The task. Report each line of the records below that uses the word "answered".

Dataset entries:
-- ==== Sys2Proof/Syntax.lean ====
section
/-! DEFINITION. The commands of AENV, one constructor per row of spec/opcode_table.json, and the fields of a CMD word
(30_encoding.md R80, R81). -/

namespace Sys2Proof

/-- The nine commands of R81. A command has no operand fields: all its operands are implicit (R80, R83). -/
inductive Instr where
  /-- ENCODE, 43_envelope.md R191. -/
  | envEncode
  /-- DECODE, 43_envelope.md R192. -/
  | envDecode
  /-- AES_ECB_ENC, 40_aes.md R120. -/
  | aesEcbEnc
  /-- AES_ECB_DEC, 40_aes.md R121. -/
  | aesEcbDec
  /-- AES_CBC_ENC, 40_aes.md R122. -/
  | aesCbcEnc
  /-- AES_CBC_DEC, 40_aes.md R123. -/
  | aesCbcDec
  /-- HMAC_SHA256, 41_sha256_hmac.md R155. -/
  | hmacSha256
  /-- PKCS7_PAD, 42_pkcs7.md R175. -/
  | pkcs7Pad
  /-- PKCS7_UNPAD, 42_pkcs7.md R176. -/
  | pkcs7Unpad
deriving DecidableEq, Repr

/-- The two fields of a CMD word: OPC in bits [7:0], RSV in bits [31:8] (R80). -/
structure CmdFields where
  opc : BitVec 8
  rsv : BitVec 24
deriving DecidableEq, Repr

/-- Why a CMD value decodes to Illegal (R82). Both have the one effect of R221. -/
inductive IllegalCmd where
  /-- RSV is not zero. -/
  | reservedBits
  /-- RSV is zero and OPC is a code R81 does not list. -/
  | reservedCode
deriving DecidableEq, Repr

end Sys2Proof
end

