-- ==== Sys2Proof/Machine/Aes.lean ====
section
/-! DEFINITION. The raw AES commands (40_aes.md R120 to R123). -/

namespace Sys2Proof.Machine

/-- The shape the four raw AES commands share: the length check, the key check, then the mode over the input's blocks
(R120 to R123, order of checks 60_exceptions.md R230). -/
def rawCipher (mode : List Block → List Block) (s : State) : Result :=
  if !blocklen s (lenOperand s) then fail .lengthError s
  else if !ckLoaded s then fail .keyNotLoaded s
  else
    succeed (blocksBytes (mode (blocksOf (inputBytes s (lenOperand s))))) (afterInput s (lenOperand s))

/-- AES_ECB_ENC (R120). -/
def execAesEcbEnc (s : State) : Result := rawCipher (ecbE (ckOperand s)) s

/-- AES_ECB_DEC (R121). -/
def execAesEcbDec (s : State) : Result := rawCipher (ecbD (ckOperand s)) s

/-- AES_CBC_ENC (R122). -/
def execAesCbcEnc (s : State) : Result := rawCipher (cbcE (ckOperand s) (ivOperand s)) s

/-- AES_CBC_DEC (R123). -/
def execAesCbcDec (s : State) : Result := rawCipher (cbcD (ckOperand s) (ivOperand s)) s

end Sys2Proof.Machine
end

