/-! ## The host port (10_state.md R21 to R45; 20_memory.md R60 to R71) -/

/-- The offsets at which an aligned 32-bit access is answered `ok`, for a given BUF_SIZE (R21, R61). -/
def Obligations.MappedOffsetsAnswerOk : Prop :=
  ∀ (s : State) (addr : Offset) (bits : Nat) (v : Word), Config.LegalBufSize s.bufSize →
    (bits = 32 ∧ addr.toNat % 4 = 0 ∧
        (addr.toNat < 0x01C ∨ (0x020 ≤ addr.toNat ∧ addr.toNat < 0x030) ∨ (0x040 ≤ addr.toNat ∧ addr.toNat < 0x070) ∨
          (0x1000 ≤ addr.toNat ∧ addr.toNat < 0x1000 + s.bufSize) ∨
          (0x2000 ≤ addr.toNat ∧ addr.toNat < 0x2000 + s.bufSize)) →
      (hostAccess (.write addr bits v) s).response = some .ok ∧
      ∃ data, (hostAccess (.read addr bits) s).response = some (.okData data)) ∧
    (¬(bits = 32 ∧ addr.toNat % 4 = 0 ∧
        (addr.toNat < 0x01C ∨ (0x020 ≤ addr.toNat ∧ addr.toNat < 0x030) ∨ (0x040 ≤ addr.toNat ∧ addr.toNat < 0x070) ∨
          (0x1000 ≤ addr.toNat ∧ addr.toNat < 0x1000 + s.bufSize) ∨
          (0x2000 ≤ addr.toNat ∧ addr.toNat < 0x2000 + s.bufSize))) →
      hostAccess (.write addr bits v) s = { s with response := some .buserr } ∧
      hostAccess (.read addr bits) s = { s with response := some .buserr })

/-- A read changes nothing: only the port's answer and the count of free values move (R71). -/
def Obligations.ReadsHaveNoSideEffect : Prop :=
  ∀ (s : State) (addr : Offset) (bits : Nat),
    hostAccess (.read addr bits) s =
      { s with response := (hostAccess (.read addr bits) s).response,
               freeCount := (hostAccess (.read addr bits) s).freeCount }

/-- A read of a key register returns 0 and a normal answer, in `idle` and in `busy` (R65). -/
def Obligations.KeyRegistersReadZero : Prop :=
  ∀ (s : State) (addr : Offset),
    addr ∈ ([0x020, 0x024, 0x028, 0x02C, 0x040, 0x044, 0x048, 0x04C, 0x050, 0x054, 0x058, 0x05C] : List Offset) →
    hostAccess (.read addr 32) s = { s with response := some (.okData 0) }

/-- Every location reads the same under every value of the keys (R35). -/
def Obligations.ReadsDoNotDependOnKeys : Prop :=
  ∀ (s : State) (addr : Offset) (bits : Nat) (ck : Vector Word 4) (ik : Vector Word 8),
    hostAccess (.read addr bits) { s with ckey := ck, ikey := ik } =
      { hostAccess (.read addr bits) s with ckey := ck, ikey := ik }

/-- A write to a read-only location is answered `ok` and changes nothing, and writes leave the read-only bits of CTRL and STATUS as
they are; none of this sets WERR (R64). -/
def Obligations.ReadOnlyLocationsIgnoreWrites : Prop :=
  ∀ (s : State) (v : Word),
    (∀ addr ∈ ([0x000, 0x004, 0x018] : List Offset),
      hostAccess (.write addr 32 v) s = { s with response := some .ok }) ∧
    (∀ addr : Offset, addr.toNat % 4 = 0 → 0x2000 ≤ addr.toNat → addr.toNat < 0x2000 + s.bufSize → s.bufSize ≤ 4096 →
      hostAccess (.write addr 32 v) s = { s with response := some .ok }) ∧
    (∀ j, 3 ≤ j → (ctrlWord (hostAccess (.write 0x008 32 v) s)).getLsbD j = false) ∧
    (s.seq = .idle → (hostAccess (.write 0x008 32 v) s).werr = s.werr) ∧
    (∀ j, j ≠ 1 → j ≠ 2 →
      (statusWord (hostAccess (.write 0x010 32 v) s)).getLsbD j = (statusWord s).getLsbD j) ∧
    ((hostAccess (.write 0x010 32 v) s).werr = true → s.werr = true)

/-- A CTRL write: its three bits in `idle`, dropped in `busy` (R25). -/
def Obligations.CtrlWrite : Prop :=
  ∀ (s : State) (v : Word),
    (s.seq = .idle → hostAccess (.write 0x008 32 v) s =
      { s with irqEn := v.getLsbD 0, strictPad := v.getLsbD 1, keyLock := s.keyLock || v.getLsbD 2,
               response := some .ok }) ∧
    (s.seq = .busy → hostAccess (.write 0x008 32 v) s = { s with werr := true, response := some .ok })

/-- KEY_LOCK, once set, is cleared by nothing but reset (R26). -/
def Obligations.KeyLockClearedOnlyByReset : Prop :=
  ∀ s t : State, s.keyLock = true → step s = .next t →
    (t.keyLock = true ∧ ∀ rest, s.inputs ≠ .reset :: rest) ∨ (t.keyLock = false ∧ ∃ rest, s.inputs = .reset :: rest)

/-- Under KEY_LOCK a write to any key register is dropped: it changes no key bit and no load bit, sets WERR and is answered `ok`; so no
step but a reset changes a key or a load bit (R27). -/
def Obligations.KeyLockDropsKeyWrites : Prop :=
  ∀ s : State, s.keyLock = true →
    (∀ (addr : Offset) (v : Word),
      addr ∈ ([0x020, 0x024, 0x028, 0x02C, 0x040, 0x044, 0x048, 0x04C, 0x050, 0x054, 0x058, 0x05C] : List Offset) →
      hostAccess (.write addr 32 v) s = { s with werr := true, response := some .ok }) ∧
    (∀ t, (∀ rest, s.inputs ≠ .reset :: rest) → step s = .next t →
      t.ckey = s.ckey ∧ t.ikey = s.ikey ∧ t.ckWritten = s.ckWritten ∧ t.ikWritten = s.ikWritten)

/-- A STATUS write clears DONE by bit 1 and WERR by bit 2 and does nothing else, in `idle` and in `busy` alike (R30). -/
def Obligations.StatusWriteClears : Prop :=
  ∀ (s : State) (v : Word),
    hostAccess (.write 0x010 32 v) s =
      { s with done := if v.getLsbD 1 then false else s.done, werr := if v.getLsbD 2 then false else s.werr,
               response := some .ok }

/-- A write to a key word in `idle` without KEY_LOCK sets that word and its load bit, and no other of either (R36). -/
def Obligations.KeyWriteSetsWordAndLoadBit : Prop :=
  ∀ (s : State) (v : Word), s.seq = .idle → s.keyLock = false →
    (∀ i : Fin 4, ∃ t, hostAccess (.write (BitVec.ofNat 14 (0x020 + 4 * i.val)) 32 v) s = t ∧ t.ckey[i] = v ∧
      t.ckWritten.getLsbD i.val = true ∧
      (∀ j : Fin 4, j ≠ i → t.ckey[j] = s.ckey[j] ∧ t.ckWritten.getLsbD j.val = s.ckWritten.getLsbD j.val) ∧
      t = { s with ckey := t.ckey, ckWritten := t.ckWritten, response := some .ok }) ∧
    (∀ i : Fin 8, ∃ t, hostAccess (.write (BitVec.ofNat 14 (0x040 + 4 * i.val)) 32 v) s = t ∧ t.ikey[i] = v ∧
      t.ikWritten.getLsbD i.val = true ∧
      (∀ j : Fin 8, j ≠ i → t.ikey[j] = s.ikey[j] ∧ t.ikWritten.getLsbD j.val = s.ikWritten.getLsbD j.val) ∧
      t = { s with ikey := t.ikey, ikWritten := t.ikWritten, response := some .ok })

/-- A read of LEN or of an IV register returns its value in `idle` and in `busy` alike (R67); written in `idle`, it reads back as
written, whatever the value (R31, R37). -/
def Obligations.LenAndIvReadBack : Prop :=
  ∀ (s : State) (v : Word),
    hostAccess (.read 0x014 32) s = { s with response := some (.okData s.len) } ∧
    (∀ i : Fin 4, hostAccess (.read (BitVec.ofNat 14 (0x060 + 4 * i.val)) 32) s =
      { s with response := some (.okData s.iv[i]) }) ∧
    (s.seq = .idle →
      (hostAccess (.read 0x014 32) (hostAccess (.write 0x014 32 v) s)).response = some (.okData v) ∧
      hostAccess (.write 0x014 32 v) s = { s with len := v, response := some .ok } ∧
      (∀ i : Fin 4,
        (hostAccess (.read (BitVec.ofNat 14 (0x060 + 4 * i.val)) 32)
          (hostAccess (.write (BitVec.ofNat 14 (0x060 + 4 * i.val)) 32 v) s)).response = some (.okData v) ∧
        hostAccess (.write (BitVec.ofNat 14 (0x060 + 4 * i.val)) 32 v) s =
          { s with iv := s.iv.set i v, response := some .ok }))

/-- What a read of CTRL, CMD, OUT_LEN and a specified IN_BUF word returns, in `idle` and in `busy` alike: CTRL's three bits with its
reserved bits 0 (R24), CMD (R28), OUT_LEN (R32), the little-endian word (R40, R69). In `busy` OUT_LEN reads 0, and STATUS reads BUSY 1,
DONE 0 and ERR 0 (R67). No such read changes anything. -/
def Obligations.RegisterReads : Prop :=
  ∀ s : State,
    (∃ w : Word, hostAccess (.read 0x008 32) s = { s with response := some (.okData w) } ∧
      w.getLsbD 0 = s.irqEn ∧ w.getLsbD 1 = s.strictPad ∧ w.getLsbD 2 = s.keyLock ∧ (∀ j, 3 ≤ j → w.getLsbD j = false)) ∧
    hostAccess (.read 0x00C 32) s = { s with response := some (.okData s.cmd) } ∧
    hostAccess (.read 0x018 32) s = { s with response := some (.okData s.outLen) } ∧
    (∀ (k : Nat) (b0 b1 b2 b3 : Byte), Config.LegalBufSize s.bufSize → 4 * k < s.bufSize →
      s.inBuf.get (4 * k) = some b0 → s.inBuf.get (4 * k + 1) = some b1 →
      s.inBuf.get (4 * k + 2) = some b2 → s.inBuf.get (4 * k + 3) = some b3 →
      hostAccess (.read (BitVec.ofNat 14 (0x1000 + 4 * k)) 32) s =
        { s with response := some (.okData (b3 ++ b2 ++ b1 ++ b0)) }) ∧
    (s.Inv → s.seq = .busy →
      hostAccess (.read 0x018 32) s = { s with response := some (.okData 0) } ∧
      ∃ w : Word, hostAccess (.read 0x010 32) s = { s with response := some (.okData w) } ∧
        w.getLsbD 0 = true ∧ w.getLsbD 1 = false ∧ w.extractLsb' 4 4 = 0)

/-- A word written to IN_BUF in `idle` stands there least significant byte first, reads back, and leaves every other byte of IN_BUF
and everything else alone (R40, R69). -/
def Obligations.InBufWordWrite : Prop :=
  ∀ (s : State) (k : Nat) (v : Word), s.Inv → s.seq = .idle → 4 * k < s.bufSize →
    ∃ t, hostAccess (.write (BitVec.ofNat 14 (0x1000 + 4 * k)) 32 v) s = t ∧
      (∀ j, j < 4 → t.inBuf.get (4 * k + j) = some (v.extractLsb' (8 * j) 8)) ∧
      (∀ a, a < 4 * k ∨ 4 * k + 4 ≤ a → t.inBuf.get a = s.inBuf.get a) ∧
      t = { s with inBuf := t.inBuf, response := some .ok } ∧
      (hostAccess (.read (BitVec.ofNat 14 (0x1000 + 4 * k)) 32) t).response = some (.okData v)

/-- An OUT_BUF word read: in `idle` the little-endian word of four specified bytes; in `busy` a word of fresh free values, whatever
OUT_BUF holds (R41, R67). That the word is `Config.freeByte` at a counter is the model's form of the value R67 leaves open (log 5). -/
def Obligations.OutBufWordRead : Prop :=
  ∀ (s : State) (k : Nat), Config.LegalBufSize s.bufSize → 4 * k < s.bufSize →
    (∀ b0 b1 b2 b3 : Byte, s.seq = .idle → s.outBuf.get (4 * k) = some b0 → s.outBuf.get (4 * k + 1) = some b1 →
      s.outBuf.get (4 * k + 2) = some b2 → s.outBuf.get (4 * k + 3) = some b3 →
      hostAccess (.read (BitVec.ofNat 14 (0x2000 + 4 * k)) 32) s =
        { s with response := some (.okData (b3 ++ b2 ++ b1 ++ b0)) }) ∧
    (s.seq = .busy →
      hostAccess (.read (BitVec.ofNat 14 (0x2000 + 4 * k)) 32) s =
        { s with freeCount := s.freeCount + 4,
                 response := some (.okData (Config.freeByte (s.freeCount + 3) ++ Config.freeByte (s.freeCount + 2) ++
                   Config.freeByte (s.freeCount + 1) ++ Config.freeByte s.freeCount)) })

/-- The identification registers: ID reads its constant and PARAM reads BUF_SIZE, its reserved bits 0, in every state, and writes to
either are ignored with an `ok` (R22, R23). -/
def Obligations.IdentificationRegistersRead : Prop :=
  ∀ s : State, Config.LegalBufSize s.bufSize →
    hostAccess (.read 0x000 32) s = { s with response := some (.okData 0x41454E31) } ∧
    (∃ w : Word, hostAccess (.read 0x004 32) s = { s with response := some (.okData w) } ∧
      (w.extractLsb' 0 16).toNat = s.bufSize ∧ w.extractLsb' 16 16 = 0) ∧
    (∀ v : Word, hostAccess (.write 0x000 32 v) s = { s with response := some .ok } ∧
      hostAccess (.write 0x004 32 v) s = { s with response := some .ok })

/-- A STATUS read returns each field in its place, ERR as the code of R220, with every reserved bit 0, and changes nothing (R29, R45). -/
def Obligations.StatusReadFields : Prop :=
  ∀ s : State, ∃ w : Word, hostAccess (.read 0x010 32) s = { s with response := some (.okData w) } ∧
    (w.getLsbD 0 = true ↔ s.seq = .busy) ∧ w.getLsbD 1 = s.done ∧ w.getLsbD 2 = s.werr ∧ w.getLsbD 3 = false ∧
    w.extractLsb' 4 4 =
      (match s.err with
        | .ok => 0
        | .malformedEnvelope => 1
        | .integrityFailure => 2
        | .invalidPadding => 3
        | .randomSourceFailure => 4
        | .illegalCommand => 5
        | .lengthError => 6
        | .keyNotLoaded => 7) ∧
    (w.getLsbD 8 = true ↔ ∀ i : Fin 4, s.ckWritten.getLsbD i.val = true) ∧
    (w.getLsbD 9 = true ↔ ∀ i : Fin 8, s.ikWritten.getLsbD i.val = true) ∧
    (∀ j, 10 ≤ j → w.getLsbD j = false)

/-- The busy write barrier: a write to CTRL, CMD, LEN, a key, an IV register or IN_BUF only sets WERR, a STATUS write takes effect, a
write to a read-only location is ignored, and no access of any kind changes an input of the running command (R66). -/
def Obligations.BusyWriteBarrier : Prop :=
  ∀ s : State, s.seq = .busy → Config.LegalBufSize s.bufSize →
    (∀ (addr : Offset) (v : Word), addr.toNat % 4 = 0 →
      (addr.toNat = 0x008 ∨ addr.toNat = 0x00C ∨ addr.toNat = 0x014 ∨ (0x020 ≤ addr.toNat ∧ addr.toNat < 0x030) ∨
        (0x040 ≤ addr.toNat ∧ addr.toNat < 0x070) ∨ (0x1000 ≤ addr.toNat ∧ addr.toNat < 0x1000 + s.bufSize)) →
      hostAccess (.write addr 32 v) s = { s with werr := true, response := some .ok }) ∧
    (∀ v : Word, hostAccess (.write 0x010 32 v) s =
      { s with done := s.done && !v.getLsbD 1, werr := s.werr && !v.getLsbD 2, response := some .ok }) ∧
    (∀ (addr : Offset) (v : Word), addr.toNat % 4 = 0 →
      (addr.toNat = 0x000 ∨ addr.toNat = 0x004 ∨ addr.toNat = 0x018 ∨
        (0x2000 ≤ addr.toNat ∧ addr.toNat < 0x2000 + s.bufSize)) →
      hostAccess (.write addr 32 v) s = { s with response := some .ok }) ∧
    (∀ a : BusAccess, frozenInputs (hostAccess a s) = frozenInputs s ∧ (hostAccess a s).seq = .busy)

/-- The interrupt output is IRQ_EN and DONE: a completion raises it where it is enabled; acknowledging, disabling in `idle` and starting
a command each clear it; no read changes it (R235). -/
def Obligations.InterruptOutput : Prop :=
  ∀ s : State,
    (irq s = true ↔ s.irqEn = true ∧ s.done = true) ∧
    (∀ i t, exec i s = .next t → irq t = s.irqEn) ∧
    irq (hostAccess (.write 0x010 32 0x2) s) = false ∧
    (s.seq = .idle → ∀ v : Word, v.getLsbD 0 = false → irq (hostAccess (.write 0x008 32 v) s) = false) ∧
    (s.seq = .idle → ∀ v : Word, irq (hostAccess (.write 0x00C 32 v) s) = false) ∧
    (∀ addr bits, irq (hostAccess (.read addr bits) s) = irq s)

/-! ## Reset (70_reset_and_hazards.md R260 to R262) -/

/-- The reset input puts every architectural item into its reset state, whatever the sequencer was doing; what registers read back is
the table of R260, and no buffer byte is specified. That an assertion is one event of the list, between two accesses, is the model's
choice (log 1, 24). -/
def Obligations.ResetInputRestoresEveryRegister : Prop :=
  ∀ (s : State) (rest : List Input), s.inputs = .reset :: rest →
    ∃ t, step s = .next t ∧ t.seq = .idle ∧ idWord = 0x41454E31 ∧ paramWord t = paramWord s ∧ ctrlWord t = 0 ∧ t.cmd = 0 ∧
      statusWord t = 0 ∧ t.len = 0 ∧ t.outLen = 0 ∧ (∀ i : Fin 4, t.ckey[i] = 0) ∧ (∀ i : Fin 8, t.ikey[i] = 0) ∧
      t.ckWritten = 0 ∧ t.ikWritten = 0 ∧ (∀ i : Fin 4, t.iv[i] = 0) ∧
      (∀ a, t.inBuf.get a = none ∧ t.outBuf.get a = none) ∧ irq t = false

Answer for this exercise.
/-- The offsets at which an aligned 32-bit access is answered `ok`, for a given BUF_SIZE (R21, R61). -/
/-- A write to a read-only location is answered `ok` and changes nothing, and writes leave the read-only bits of CTRL and STATUS as
/-- Under KEY_LOCK a write to any key register is dropped: it changes no key bit and no load bit, sets WERR and is answered `ok`; so no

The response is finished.